I like to think as a family historian that I have done my part by interviewing my parents many years ago. One of the things I asked both parents were what jobs they had.
One thing I learned when starting the newest scan & transcribe project was that my dad worked for General Motors in the Cadillac Division and the Parts Division before he went into the Navy in 1943. We lived in the Detroit area, I am married to someone who spent 30+ years working for Ford's Steel Division, and in its afterlives, Rouge Steel and Severstal, NA. Did he think that wasn't relevant? Maybe working pulling parts orders wasn't the most interesting job he could have had, but ya think he might have mentioned it? Well, it sure was news to me.
I also learned that in 1943, the Percival men (John Sr., John Jr., and Frank) lived in the Fairchild household. Now I knew they lived there in 1945 and 1946, but I had no idea they lived there in 1943. The interesting thing is that my mother and her sister, Margie also lived there, but I don't know what year they moved in.
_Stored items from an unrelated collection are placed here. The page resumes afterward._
/-- The token and the operation that a carry-over record names come back to the tile (R455, R457 steps 3 and 4). -/
def Tile.carryOver (x : Tile) (l : List Byte) : Tile :=
  let f := fun (o n : Nat) => ofBytes ((l.drop o).take n)
  let n := BitVec.ofNat 2 (f 1 1)
  let k := BitVec.ofNat 4 (f 2 1)
  let d : Desc := BitVec.ofNat 256 (f 32 32)
  let step := f 8 8
  let take := fun (y : Tile) (use : TokUse) => y.setStrand n ((y.strand n).setTok k { st := .pending, use := use, step := step })
  match f 0 1 with
  | 1 =>
    let e : EngOp := { kind := .fetchl, next := true, tag := bitAt (f 3 1) 0, glob := true, desc := d, strand := n, tok := k, step := step,
                       seq := 0, ents := [], j := 0, line := 0, xlated := false, out := 0, moved := false, again := [], closed := true }
    take { x with eng := x.eng ++ [e], locks := x.locks ++ e.relock } .fetchNext
  | 2 =>
    let p : BitVec 1024 := BitVec.ofNat 1024 (f 64 128)
    let lock := fun (kind : LockKind) (r : Nat × Nat) => ({ lo := r.1, len := r.2, kind := kind, use := .coll, strand := n, tok := k } : Lock)
    take { x with locks := x.locks ++ ((conRanges d p).map rangeOf).map (lock .read) ++ ((landRanges d p).map rangeOf).map (lock .write) } .coll
  | _ => x

/-- The tile whose image lies at base of a memory, its overflow lists given (R457 step 2). -/
def Tile.fromImage (x : Tile) (mem : Memory) (base free : Nat) (overflow : Vector (List (List Byte)) 4) : Tile :=
  let y := { x.ofImage mem base free with overflow := overflow }
  let y := (span 0 64).foldl (fun (y : Tile) i => y.carryOver (Memory.bytes mem (base + 0x1000 + 256 * i) 256)) y
  { y with snap := y.strands.map Strand.snapshot }

/-- IMGMV.restore takes effect (R457 step 2): the clock of the context takes the image's value. -/
def State.restoreImage (s : State) (t a : Nat) : State :=
  let c := (s.ctxOf t).getD 0
  let mem := (s.mod (physModule a)).mem
  let base := physOffset a
  let area := (s.ctx c).spillAt (Memory.num mem (base + 4) 4)
  let list := fun (q : Nat) =>
    let o := base + 0x500 + 48 + 16 * q
    splitRecords (Memory.num mem (o + 8) 4)
      (Memory.bytes (s.mod (physModule area)).mem (physOffset area + Memory.num mem o 4) (Memory.num mem (o + 4) 4))
  let u := { s.setTile t ((s.tile t).fromImage mem base s.free (Vector.ofFn (fun i => list i.val))) with free := s.free + 262144 }
  u.setCtx c { u.ctx c with clock := BitVec.ofNat 48 (Memory.num mem (base + 16) 6) }

/-- IMGMV.move takes effect (R460): no image is written to memory. -/
def State.moveImage (s : State) (t dst : Nat) : State :=
  let s := s.imageReads t false
  let m := modOf t
  let base := 2 ^ 50
  let mem := ((s.writeImage t 0 0 m base).mod m).mem
  { s.setTile dst ((s.tile dst).fromImage mem base s.free (s.tile t).overflow) with free := s.free + 262144 }

/-- The first uncorrectable error in what an image of the tile holds. -/
def Tile.imageBad (x : Tile) : Option ErrAt :=
  (x.errs.find? (fun e => e.hard && x.inImage false e.loc)).map (fun e => e.loc)

/-! ### Scrubs -/

/-- A tile in the state of R20. The error counts, the latency accounts and the debug registers belong to the physical tile and stay (R438,
R456). -/
def Tile.wiped (x : Tile) : Tile :=
  { ({ } : Tile) with ewin := x.ewin, ethr := x.ethr, ecnt := x.ecnt, winAt := x.winAt, latacc := x.latacc, dbg := x.dbg }

/-- A cluster in the state of R20, with a zero store and CLIM 0, and no owner (R497). -/
def State.wipeCluster (s : State) (k : Nat) : State :=
  let s := (tilesOf k).foldl (fun (u : State) t => u.setTile t (u.tile t).wiped) s
  s.setCluster k { s.cluster k with store := [], clim := 0, owner := 0, elect := 0, errs := [], tcache := [], vci := none, started := false }

/-- The addresses of the data block that a stack keeps in a stripe row, or of all seven blocks of the stripe whose parity it keeps there
(R322). -/
def blocksAt (k row : Nat) : List Nat :=
  let base := k / 8 * quadrantSize + row * 7 * 256
  let p := row % 8
  if k % 8 = p then (span 0 7).map (fun j => base + 256 * j) else [base + 256 * (if k % 8 < p then k % 8 else k % 8 - 1)]

/-- Pages of a module are written zero with their parity, lose their poison marks, and can be read again (R497). -/
def State.wipePages (s : State) (m page pages : Nat) : State :=
  let lo := 65536 * page
  let n := 65536 * pages
  let md := s.mod m
  let clean := fun (l : List Nat) => l.filter (fun k => !(decide (lo ≤ 64 * k) && decide (64 * k < lo + n)))
  let rewritten := fun (k row : Nat) => (blocksAt k row).all (fun a => decide (lo ≤ a) && decide (a < lo + n))
  s.setMod m { md with mem := Memory.clear md.mem lo n, registry := clean md.registry, stk := md.stk.map (fun (e : Nat × Stack) =>
    (e.1, { e.2 with poison := clean e.2.poison, bad := e.2.bad.filter (fun row => !rewritten e.1 row), full := e.2.full && decide ((clean e.2.poison).length = e.2.poison.length) })) }

/-- A scrub begins: its resources are quarantined and it is listed (R497, R498). -/
def State.beginScrub (s : State) (m : Nat) (o : ScrubOp) : State :=
  let s := match o.cluster with | some k => s.setCluster k { s.cluster k with quar := true } | none => s
  s.setMod m { s.mod m with scrubs := (s.mod m).scrubs ++ [o] }

/-- A scrub of module m has done its work, and the quarantine of what it covers is lifted (R497), but for a cluster that is lost (R499); a cluster that had passed its self-test is released (R524, log entry 15). -/
def State.endScrub (s : State) (m i : Nat) : State :=
  match (s.mod m).scrubs[i]? with
  | none => s
  | some o =>
    let s := s.setMod m { s.mod m with scrubs := listDel (s.mod m).scrubs i }
    match o.cluster with
    | some k =>
      let u := s.wipeCluster k
      let x := u.cluster k
      let tested := ((u.mod (modOfCluster k)).island (islandOf k)).tested
      u.setCluster k { x with quar := x.lost, released := x.released || (tested && !x.failed && !x.lost) }
    | none => s.wipePages m o.page o.pages

/-- Page p of a scrub of module m is zeroed and its quarantine lifted, while others of the operation remain (R497). -/
def State.scrubPage (s : State) (m i p : Nat) : State :=
  match (s.mod m).scrubs[i]? with
  | none => s
  | some o =>
    if o.cluster.isSome ∨ p < o.page ∨ o.page + o.pages ≤ p ∨ o.done.contains p then s
    else (s.setMod m { s.mod m with scrubs := listSet (s.mod m).scrubs i { o with done := o.done ++ [p] } }).wipePages m p 1

/-- The scrub with the resources of an operation is still in progress. -/
def State.scrubbing (s : State) (cluster : Option Nat) (m page pages : Nat) : Bool :=
  (s.mod m).scrubs.any (fun o => o.cluster == cluster && o.page == page && o.pages == pages)

/-! ### Dumps -/

/-- The physical address of a module's 4 GiB dump region (R522, log entry 13): it lies within the module's memory. -/
def dumpBase (m : Nat) : Nat := 2 ^ 48 * m + min (Config.dumpOffset m) (memTop - 2 ^ 32)

/-- A dump section (R522): its kind, subject and body as the cells of a memory from address 0, with the body's length; the
status is 2 for a header alone, 1 when the limit cuts it. -/
def State.writeDump (s : State) (kind subject dst limit : Nat) (body : Memory) (len : Nat) (header : Bool) : State :=
  let m := physModule dst
  let whole := if header then 64 else 64 + len
  let n := min whole limit
  let status := if header then 2 else if limit < whole then 1 else 0
  let entry := toBytes 8 (dst - dumpBase m) ++ toBytes 4 n ++ [BitVec.ofNat 8 kind, BitVec.ofNat 8 subject] ++ toBytes 2 status
  let section_ := Memory.writeBytes [] 0 entry ++ (if header then [] else body.map (fun c => (c.1 + 64, c.2)))
  s.setMod m { s.mod m with mem := Memory.blit (s.mod m).mem (physOffset dst) n section_ }

/-- The body of a log section. -/
def logBody (l : List (BitVec 256)) : List Byte := l.flatMap (fun e => toBytes 32 e.toNat)

/-- The error log of die d of module m, 16 for Axlos (R522). -/
def State.logOf (s : State) (m d : Nat) : List (BitVec 256) := if d = 16 then (s.mod m).log else (s.die (16 * m + d)).log

/-- The body of a ctx section: one image of each virtual tile, as it stands (R522). -/
def State.ctxBody (s : State) (c : Nat) : Memory :=
  let base := 2 ^ 50
  let x := s.ctx c
  let u := (span 0 x.tiles).foldl (fun (u : State) v =>
    match x.tileOf v with
    | some t => u.writeImage t 2 x.durable x.home (base + imageSize * v)
    | none => u) s
  Memory.slice (u.mod x.home).mem base (imageSize * x.tiles)

/-- The body of a trace section (R522): the records oldest first, absent ones zero. -/
def Die.traceBody (d : Die) : List Byte :=
  toBytes 8 d.itctl.toNat ++ toBytes 8 d.ittrig.toNat ++ toBytes 8 d.itpos.toNat ++ d.itrecs.flatMap (fun r => toBytes 128 r.toNat)

/-! ### Acceptance -/

/-- A field of a block: n bytes from o. -/
def blockNum (l : List Byte) (o n : Nat) : Nat := ofBytes ((l.drop o).take n)

/-- Every byte of the block from lo up to hi is zero. -/
def zeroBytes (l : List Byte) (lo hi : Nat) : Bool := ((l.drop lo).take (hi - lo)).all (fun b => b == 0)

/-- The cluster of module m that a physical cluster number names (R484), and whether it exists. -/
def clusterNo (m a : Nat) : Nat := 16384 * m + a
def clusterExists (a : Nat) : Bool := ptidExists (16 * a)

/-- The tile of module m that a PTID names. -/
def tileNo (m p : Nat) : Nat := 262144 * m + p

/-- The first code whose condition is met; the list rises in its codes (R482, R483). -/
def firstCode : List (Nat × Bool) → Nat
  | [] => 0
  | (c, b) :: r => if b then c else firstCode r

/-- LAUNCH (R484). -/
def State.refuseLaunch (s : State) (a : Nat) (l : List Byte) : Nat :=
  firstCode [(4, a != 0 || badLaunchBlock l), (6, s.freeCtx.isNone)]

/-- BIND.bind (R484, R499). -/
def State.refuseBind (s : State) (m a : Nat) (l : List Byte) : Nat :=
  let x := s.cluster (clusterNo m a)
  let c := blockNum l 0 1
  firstCode [(1, x.ctx.isSome || x.lost), (2, s.hasCtx c && x.owner != 0 && x.owner != (s.ctx c).owner), (3, x.quar || x.failed || !x.released),
    (4, !clusterExists a || !zeroBytes l 1 64), (5, !s.hasCtx c), (7, x.fenced)]

/-- BIND.unbind (R484, R499). -/
def State.refuseUnbind (s : State) (m a : Nat) : Nat :=
  firstCode [(4, !clusterExists a), (8, !(s.cluster (clusterNo m a)).lost && !s.clusterStill (clusterNo m a))]

/-- BIND.fence and BIND.unfence (R484, R499). -/
def State.refuseFence (s : State) (m a : Nat) (undo : Bool) : Nat :=
  firstCode [(1, undo && (s.cluster (clusterNo m a)).lost), (4, !clusterExists a)]

/-- TMAP.map (R484, R499). -/
def State.refuseMap (s : State) (m a : Nat) (l : List Byte) : Nat :=
  let p := blockNum l 4 2
  let x := s.cluster (clusterNo m p)
  firstCode [(1, x.lost), (2, x.ctx != some a), (4, !clusterExists p || decide ((s.ctx a).tiles ≤ 16 * blockNum l 0 4) || !zeroBytes l 6 64),
    (5, !s.hasCtx a), (8, (s.ctx a).runs)]

/-- TMAP.inval (R484). -/
def State.refuseInval (s : State) (a : Nat) (l : List Byte) : Nat :=
  firstCode [(4, decide (1 < blockNum l 8 1) || !zeroBytes l 9 64), (5, !s.hasCtx a)]

/-- TMAP.group (R293, R484). -/
def State.refuseGroup (s : State) (a : Nat) (l : List Byte) : Nat :=
  let n := blockNum l 16 4
  let bad := !zeroBytes l 1 8 || !zeroBytes l 20 64 || decide ((s.ctx a).tiles < n) || !physSpanOk (blockNum l 8 8) ((n + 7) / 8) ||
    (s.ctx a).groupsFull (blockNum l 0 1) (bitmapMembers (s.groupBitmap l).2.1 n)
  firstCode [(4, bad), (5, !s.hasCtx a)]

/-- CODEST.code (R255, R484). -/
def State.refuseCode (s : State) (m a : Nat) (l : List Byte) : Nat :=
  let k := clusterNo m a
  let n := blockNum l 8 4
  firstCode [(1, (s.cluster k).lost || !s.allIdle k),
    (4, !clusterExists a || n % 4 != 0 || decide (65536 < n) || !physSpanOk (blockNum l 0 8) n || !zeroBytes l 12 64)]

/-- CODEST.local (R484). -/
def State.refuseLocal (s : State) (m a : Nat) (l : List Byte) : Nat :=
  let k := clusterNo m a
  let n := blockNum l 8 4
  firstCode [(1, (s.cluster k).lost || !(s.allIdle k || s.clusterHeld k)),
    (4, !clusterExists a || decide (2 ^ 18 < blockNum l 12 4 + n) || !physSpanOk (blockNum l 0 8) n || !zeroBytes l 18 64)]

/-- CODEST.reg (R484). -/
def State.refuseReg (s : State) (m a : Nat) (l : List Byte) : Nat :=
  let k := clusterNo m a
  let r := blockNum l 0 2
  let exempt := decide (270 ≤ r) && decide (r ≤ 272)
  firstCode [(1, (s.cluster k).lost || !(exempt || s.allIdle k || s.clusterHeld k)),
    (4, !clusterExists a || r == 23 || !assignedReg r || decide (15 < blockNum l 4 1) || !zeroBytes l 5 8 || !zeroBytes l 16 64)]

/-- CODEST.chunk (R387, R484). -/
def State.refuseChunk (s : State) (m a : Nat) (l : List Byte) : Nat :=
  let n := blockNum l 8 4
  firstCode [(1, s.slotsBusy m a (n / 8)),
    (4, n % 8 != 0 || decide (131072 < a + n / 8) || !physSpanOk (blockNum l 0 8) n || !zeroBytes l 12 64)]

/-- CODEST.ptab (R388, R484); the reserved bits of an entry are not written. -/
def State.refusePtab (s : State) (m a : Nat) (l : List Byte) : Nat :=
  firstCode [(1, s.handleBusy m a),
    (4, decide (1024 ≤ a) || badPtab l || !zeroBytes l 16 64)]

/-- START.launch (R484). -/
def State.refuseStart (s : State) (a : Nat) : Nat :=
  firstCode [(4, (span 0 ((s.ctx a).tiles / 16)).any (fun v => (s.mappedTo a v).isNone)), (5, !s.hasCtx a), (8, (s.ctx a).started)]

/-- START.resume (R484). -/
def State.refuseResume (s : State) (a : Nat) (l : List Byte) : Nat :=
  firstCode [(4, !zeroBytes l 8 64), (5, !s.hasCtx a), (8, !(s.ctx a).held)]

/-- START.strand (R484, R487, R499). -/
def State.refuseStrand (s : State) (m a : Nat) (l : List Byte) : Nat :=
  let t := tileNo m a
  let st := (s.strand t (BitVec.ofNat 2 (blockNum l 2 1))).st
  firstCode [(1, (s.cluster (clusterOf t)).lost || st != .park),
    (4, !ptidExists a || decide (3 < blockNum l 2 1) || decide (3 < blockNum l 3 1) || !zeroBytes l 4 64), (8, s.clusterHeld (clusterOf t))]

/-- QUIESCE.request and QUIESCE.ckpt (R484). -/
def State.refuseQuiesce (s : State) (a : Nat) : Nat := firstCode [(5, !s.hasCtx a), (8, (s.ctx a).held)]

/-- QUIESCE.cancel and KEYZ (R484). -/
def State.refuseNoCtx (s : State) (a : Nat) : Nat := firstCode [(5, !s.hasCtx a)]

/-- QUIESCE.park (R484). -/
def State.refusePark (s : State) (a : Nat) : Nat := firstCode [(5, !s.hasCtx a), (8, (s.ctx a).runs)]

/-- The context of a tile is held and Lull has reported (R484). -/
def State.imageReady (s : State) (t : Nat) : Bool := match s.ctxOf t with | some c => (s.ctx c).held && (s.ctx c).lull | none => false

/-- IMGMV.save (R484, R499). -/
def State.refuseSave (s : State) (m a : Nat) (l : List Byte) : Nat :=
  let t := tileNo m a
  firstCode [(1, (s.cluster (clusterOf t)).lost),
    (4, !ptidExists a || decide (2 < blockNum l 8 1) || !physSpanOk (blockNum l 0 8) imageSize || !zeroBytes l 9 64), (8, !s.imageReady t)]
In these letters, written by my grandfather, my dad, my grandfather's sister-in-law, Bessie Bowman Rankin, his mother, Helen Maitland Percival, his cousin, James Rankin, Jr., his other grandmother, Elizabeth "Maw-Maw" Bowman, other family members are mentioned. Yay. I am annotating (I love that word) these letters when necessary so that any reader will know the relationship between the writer and John Jr. They are pretty interesting with more interesting stuff to come.
Copyright 2010, ACK for Gene Notes
Okay, so who worked for Ford Motor? In with Dad's jewelry, I found a FoMoCo UAW-CIO (not a typo) pin that featured a 40s era Ford, a tank, and a plane, so it must have been during or post WWII, when Ford was part of the Arsenal of Democracy.
ReplyDeleteOkay, Wikipedia says that the UAW and the CIO disaffiliated in 1968, so there's a time frame. Sometime between 1942, when they switched to wartime production and maybe 1955? I'm thinking they would have updated the vehicle image after a bit.